(Source data)
↓↓↓

theorem ppuWrite_memories (a : PpuAddr) (v : Byte) {s : State} (h : s.memoriesOk) : (ppuWrite a v s).memoriesOk := by
  obtain ⟨h1, h2, h3, h4, h5, h6⟩ := h
  unfold ppuWrite
  split
  · split
    · exact ⟨h1, h2, writeCell_wf h3 (by omega), h4, h5, h6⟩
    · exact ⟨h1, h2, h3, h4, h5, h6⟩
  · split
    · exact ⟨h1, h2, h3, h4, writeCell_wf h5 (vramIndex_lt _ _), h6⟩
    · exact ⟨h1, h2, h3, h4, h5, writeCell_wf h6 (paletteIndex_lt _)⟩

theorem writeControl_memories (v : Byte) {s : State} (h : s.memoriesOk) : (writeControl v s).memoriesOk := by
  unfold writeControl
  dsimp only
  split <;> exact h

theorem writeScroll_memories (v : Byte) {s : State} (h : s.memoriesOk) : (writeScroll v s).memoriesOk := by
  unfold writeScroll
  split <;> exact h

theorem writeAddress_memories (v : Byte) {s : State} (h : s.memoriesOk) : (writeAddress v s).memoriesOk := by
  unfold writeAddress
  split <;> exact h

theorem writeOam_memories {i : Nat} (hi : i < 256) (v : Byte) {s t : State} (h : s.memoriesOk)
    (ht : t = { s with ppu := { t.ppu with vram := s.ppu.vram, palette := s.ppu.palette } })
    (ho : t.ppu.oam = writeCell s.ppu.oam i v) : t.memoriesOk := by
  obtain ⟨h1, h2, h3, h4, h5, h6⟩ := h
  unfold State.memoriesOk
  rw [ho, ht]
  exact ⟨h1, h2, h3, writeCell_wf h4 hi, h5, h6⟩

theorem portWrite_memories (n : PpuPort) (v : Byte) {s : State} (h : s.memoriesOk) : (portWrite n v s).memoriesOk := by
  cases n
  case control => exact writeControl_memories v h
  case oamData => exact writeOam_memories (i := s.ppu.oamAddr.toNat) (by omega) v h rfl rfl
  case scroll => exact writeScroll_memories v h
  case address => exact writeAddress_memories v h
  case data => exact ppuWrite_memories _ v h
  all_goals exact h

theorem ppuWrite_status (a : PpuAddr) (v : Byte) (s : State) : (ppuWrite a v s).ppu.status = s.ppu.status := by
  unfold ppuWrite
  split
  · split <;> rfl
  · split <;> rfl

/-- No port write changes the status register. -/
theorem portWrite_status (n : PpuPort) (v : Byte) (s : State) : (portWrite n v s).ppu.status = s.ppu.status := by
  cases n
  case control =>
    unfold portWrite writeControl
    dsimp only
    split <;> rfl
  case scroll =>
    unfold portWrite writeScroll
    dsimp only
    split <;> rfl
  case address =>
    unfold portWrite writeAddress
    dsimp only
    split <;> rfl
  case data => exact ppuWrite_status _ v s
  all_goals rfl

theorem State.Inv.dmaByte {s : State} (h : s.Inv) (page : Byte) (i : Nat) : (Machine.dmaByte page s i).Inv := by
  have hr := h.busRead (dmaSource page i)
  unfold Machine.dmaByte
  exact { hr with
    memories := writeOam_memories (i := ((Machine.busRead (dmaSource page i) s).st.ppu.oamAddr.toNat + i) % 256)
      (by omega) _ hr.memories rfl rfl }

↑↑↑

What to do: Copy out every line of the data in which the word "page" is found.

Solution for this problem:
theorem State.Inv.dmaByte {s : State} (h : s.Inv) (page : Byte) (i : Nat) : (Machine.dmaByte page s i).Inv := by
  have hr := h.busRead (dmaSource page i)
    memories := writeOam_memories (i := ((Machine.busRead (dmaSource page i) s).st.ppu.oamAddr.toNat + i) % 256)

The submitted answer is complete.